Numerose ricerche mostrano come appartenere ad una minoranza etnica esponga gli
immigrati al cosiddetto acculturative stress nello sforzo di conciliare sistemi di valori
e credenze culturali propri al contesto familiare e a quello acquisito, tanto da mettere a
rischio autostima e livello di soddisfazione della propria vita. Da qui l’acculturative
dissonance, per indicare il conflitto che può determinarsi tra genitori e figli come
conseguenza di una differenza culturale che può condurre i più giovani a
comportamenti antisociali e devianti.
Questa prospettiva apre a tutta un’altra serie di considerazioni che hanno a che fare
con il concetto di ambivalenza, cioè la presenza simultanea di due istanze culturali tra
loro contrapposte, interdipendenti e ugualmente
vincolanti, ma anche non identificandosi né differenziandosi, non accettando fino in
fondo i valori familiari, né respingendoli. Si prefigura così un orizzonte valoriale
contraddittorio che per alcuni può essere estraniazione e spaesamento, ma che per
altri è cambiamento e iniziativa.
Ne sono esempio gli immigrati cinesi che, nonostante le differenze culturali che hanno
riscontrato nei paesi ospitanti, sono riusciti a creare un’imprenditoria che gioca una
significativa importanza nell’economia di molti paesi, esaltando la propria identità
etnica e proponendola, nel nostro caso, alla società italiana che, al contrario, riproduce
le divisioni etniche e determina il formarsi di nuove gerarchie sociali. Il lavoro è
dunque un aspetto fondamentale dell’integrazione non solo perché dà la possibilità di
sopravvivere o di vivere dignitosamente, ma anche perché è un fattore cruciale per la
costruzione dell’identità e per l’autostima personale.

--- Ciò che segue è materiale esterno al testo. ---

-- ==== Sys2Proof/Laws/KeepsStepOps.lean ====
section
/-! SUPPORT. What the operations of Machine/StepOps.lean keep of a state. -/

namespace Sys2Proof.Machine

theorem setStep_keeps {a s : State} {n : Nat} {x : Step} (h : Keeps a s) : Keeps a (State.setStep s n x) := by
  unfold State.setStep
  try dsimp only
  repeat' first
    | (with_reducible first | assumption | exact Keeps.refl _)
    | intro _
    | (with_reducible first | apply ite_keeps)
    | split
    | (with_reducible first | apply other_keeps)

theorem modStep_keeps {a s : State} {n : Nat} {f : Step → Step} (h : Keeps a s) : Keeps a (State.modStep s n f) := by
  unfold State.modStep
  try dsimp only
  repeat' first
    | (with_reducible first | assumption | exact Keeps.refl _ | apply setStep_keeps)
    | intro _
    | (with_reducible first | apply ite_keeps)
    | split

theorem laneUsherOp_keeps {a s : State} {x : Step} {running : Bool} {i : Nat} {cop : Nat} {v : Nat} (h : Keeps a s)
    : Keeps a (laneUsherOp s x running i cop v) := by
  unfold laneUsherOp
  try dsimp only
  repeat' first
    | (with_reducible first | assumption | exact Keeps.refl _ | apply usherOp_keeps)

theorem releaseLane_keeps {a s : State} {x : Step} (h : Keeps a s) : Keeps a (releaseLane s x) := by
  unfold releaseLane
  try dsimp only
  repeat' first
    | (with_reducible first | assumption | exact Keeps.refl _ | apply laneUsherOp_keeps)

theorem stopQueue_keeps {a s : State} {h1 : HallId} {sw : Nat} {q : Nat} (h : Keeps a s) : Keeps a (stopQueue s h1 sw q)
    := by
  unfold stopQueue
  try dsimp only
  repeat' first
    | (with_reducible first | assumption | exact Keeps.refl _ | apply resetQueue_keeps | apply withdraw_keeps)

theorem loadPlacement_keeps {a s : State} {n : Nat} {plan : Nat} {e3 : Placement} {sw : Nat} (h : Keeps a s) : Keeps a
    (loadPlacement s n plan e3 sw) := by
  unfold loadPlacement
  try dsimp only
  repeat' first
    | (with_reducible first | assumption | exact Keeps.refl _ | apply setQueue_keeps)

theorem loadLane_keeps {a s : State} {n : Nat} {x : Step} (h : Keeps a s) : Keeps a (loadLane s n x) := by
  unfold loadLane
  try dsimp only
  repeat' first
    | (with_reducible first
        | assumption | exact Keeps.refl _ | apply loadPlacement_keeps | apply foldl_keeps | apply foldl_fst_keeps)
    | intro _

theorem stopLane_keeps {a s : State} {x : Step} (h : Keeps a s) : Keeps a (stopLane s x) := by
  unfold stopLane
  try dsimp only
  repeat' first
    | (with_reducible first
        | assumption | exact Keeps.refl _ | apply stopQueue_keeps | apply foldl_keeps | apply foldl_fst_keeps)
    | intro _

theorem dropItems_keeps {a s : State} {n : Nat} (h : Keeps a s) : Keeps a (dropItems s n) := by
  unfold dropItems
  try dsimp only
  repeat' first
    | (with_reducible first | assumption | exact Keeps.refl _)
    | intro _
    | (with_reducible first | apply ite_keeps)
    | split
    | (with_reducible first | apply other_keeps)

theorem stepRecord_keeps {a s : State} {x : Step} {status : Nat} {unit : Nat × Nat × Bool} (h : Keeps a s) : Keeps a
    (stepRecord s x status unit) := by
  unfold stepRecord
  try dsimp only
  repeat' first
    | (with_reducible first | assumption | exact Keeps.refl _ | apply complete_keeps)

theorem lowerPins_keeps {a s : State} {f : Nat} {l : List Nat} (h : Keeps a s) : Keeps a (lowerPins s f l) := by
  unfold lowerPins
  try dsimp only
  repeat' first
    | (with_reducible first
        | assumption | exact Keeps.refl _ | apply reclaimShared_keeps | apply setRef_keeps | apply foldl_keeps
        | apply foldl_fst_keeps)
    | intro _

theorem unpin_keeps {a s : State} {n : Nat} {x : Step} (h : Keeps a s) : Keeps a (unpin s n x) := by
  unfold unpin
  try dsimp only
  repeat' first
    | (with_reducible first | assumption | exact Keeps.refl _)
    | intro _
    | (with_reducible first | apply ite_keeps)
    | split
    | (with_reducible first | apply other_keeps)

theorem clearLane_keeps {a s : State} {x : Step} (h : Keeps a s) : Keeps a (clearLane s x) := by
  unfold clearLane
  try dsimp only
  repeat' first
    | (with_reducible first | assumption | exact Keeps.refl _ | apply laneUsherOp_keeps)

theorem quitLane_keeps {a s : State} {x : Step} (h : Keeps a s) : Keeps a (quitLane s x) := by
  unfold quitLane
  try dsimp only
  repeat' first
    | (with_reducible first | assumption | exact Keeps.refl _ | apply clearLane_keeps | apply stopLane_keeps)
    | intro _
    | (with_reducible first | apply ite_keeps)

theorem leaveLane_keeps {a s : State} {x : Step} (h : Keeps a s) : Keeps a (leaveLane s x) := by
  unfold leaveLane
  try dsimp only
  repeat' first
    | (with_reducible first | assumption | exact Keeps.refl _ | apply releaseLane_keeps)
    | intro _
    | (with_reducible first | apply ite_keeps)

theorem returnBlocks_keeps {a s : State} {x : Step} (h : Keeps a s) : Keeps a (returnBlocks s x) := by
  unfold returnBlocks
  try dsimp only
  repeat' first
    | (with_reducible first
        | assumption | exact Keeps.refl _ | apply dropReserve_keeps | apply foldl_keeps | apply foldl_fst_keeps)
    | intro _

theorem reserveLayers_keeps {a s t : State} {v k : Nat} {mask : BitVec 12} {l : List Nat}
    (e : reserveLayers v mask l k s = .ok t) (h : Keeps a s) : Keeps a t := by
  induction l generalizing k s with
  | nil => cases e; exact h
  | cons i l ih =>
    unfold reserveLayers at e
    split at e
    · cases e
    · exact ih e (modJob_keeps (reserveLeaf_keeps (by assumption) h))

theorem fillReserve_keeps {a s t : State} {v : Nat} {l : Nat} (e : fillReserve s v l = .ok t) (h : Keeps a s) :
    Keeps a t := by
  unfold fillReserve at e
  try dsimp only at e
  repeat' split at e
  all_goals try cases e
  all_goals
    repeat' first
      | (with_reducible first | assumption | exact Keeps.refl _)
      | refine reserveLayers_keeps (by assumption) ?_

theorem refill_keeps {a s : State} {v : Nat} (h : Keeps a s) : Keeps a (refill s v) := by
  unfold refill
  try dsimp only
  repeat' first
    | (with_reducible first | assumption | exact Keeps.refl _ | apply foldl_keeps | apply foldl_fst_keeps)
    | refine fillReserve_keeps (by assumption) ?_
    | intro _
    | (with_reducible first | apply ite_keeps)
    | split

theorem leaveRunning_keeps {a s : State} {v : Nat} (h : Keeps a s) : Keeps a (leaveRunning s v) := by
  unfold leaveRunning
  try dsimp only
  repeat' first
    | (with_reducible first
        | assumption | exact Keeps.refl _ | apply setVolState_keeps | apply refill_keeps
        | apply freeDeferred_keeps)
    | intro _
    | (with_reducible first | apply ite_keeps)

theorem endStep_keeps {a s : State} {n : Nat} {status : Nat} {unit : Nat × Nat × Bool} (h : Keeps a s) : Keeps a
    (endStep s n status unit) := by
  unfold endStep
  try dsimp only
  repeat' first
    | (with_reducible first
        | assumption | exact Keeps.refl _ | apply dropItems_keeps | apply endWaits_keeps
        | apply returnBlocks_keeps | apply quitLane_keeps | apply leaveRunning_keeps | apply stepRecord_keeps
        | apply unpin_keeps | apply leaveLane_keeps)
    | intro _
    | split
    | (with_reducible first | apply other_keeps)

theorem settle_keeps {a s : State}  (h : Keeps a s) : Keeps a (settle s) := by
  unfold settle
  try dsimp only
  repeat' first
    | (with_reducible first
        | assumption | exact Keeps.refl _ | apply endStep_keeps | apply foldl_keeps | apply foldl_fst_keeps)
    | intro _
    | (with_reducible first | apply ite_keeps)
    | split

end Sys2Proof.Machine
end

In Italia è anche il requisito che consente alla gran parte degli immigrati di risiedere
legalmente nel nostro paese: una condizione di disoccupazione, anche temporanea,
comporta il rischio di un passaggio ad una situazione di marginalità, se non di
illegalità. Nonostante ciò, all’elevata integrazione economica, nel caso dei cinesi
immigrati, non ha corrisposto un’analoga integrazione sociale e l’intraprendenza degli
imprenditori stata vista sin dall’inizio con sospetto e ostilità da molti italiani: da
allora lo stereotipo di impenetrabili “Chinatowns”, con diffusi fenomeni di mafia e
criminalità, è stato ampiamente diffuso dalla stampa e dagli altri organi di
informazione. L’emergente ruolo della Cina come nuova potenza economica sembra,
per certi versi, avere accentuato sentimenti di preoccupazione, diffidenza e ostilità
verso i cinesi (di Cina e d’Italia) e anche a distanza di alcuni decenni, essi restano
ancora gli atteggiamenti prevalenti verso questa popolazione tanto che anche le nuove
generazioni, nate e cresciute in Italia, continuano ad essere identificate come estranee
e spinte verso una forzata identificazione etnica.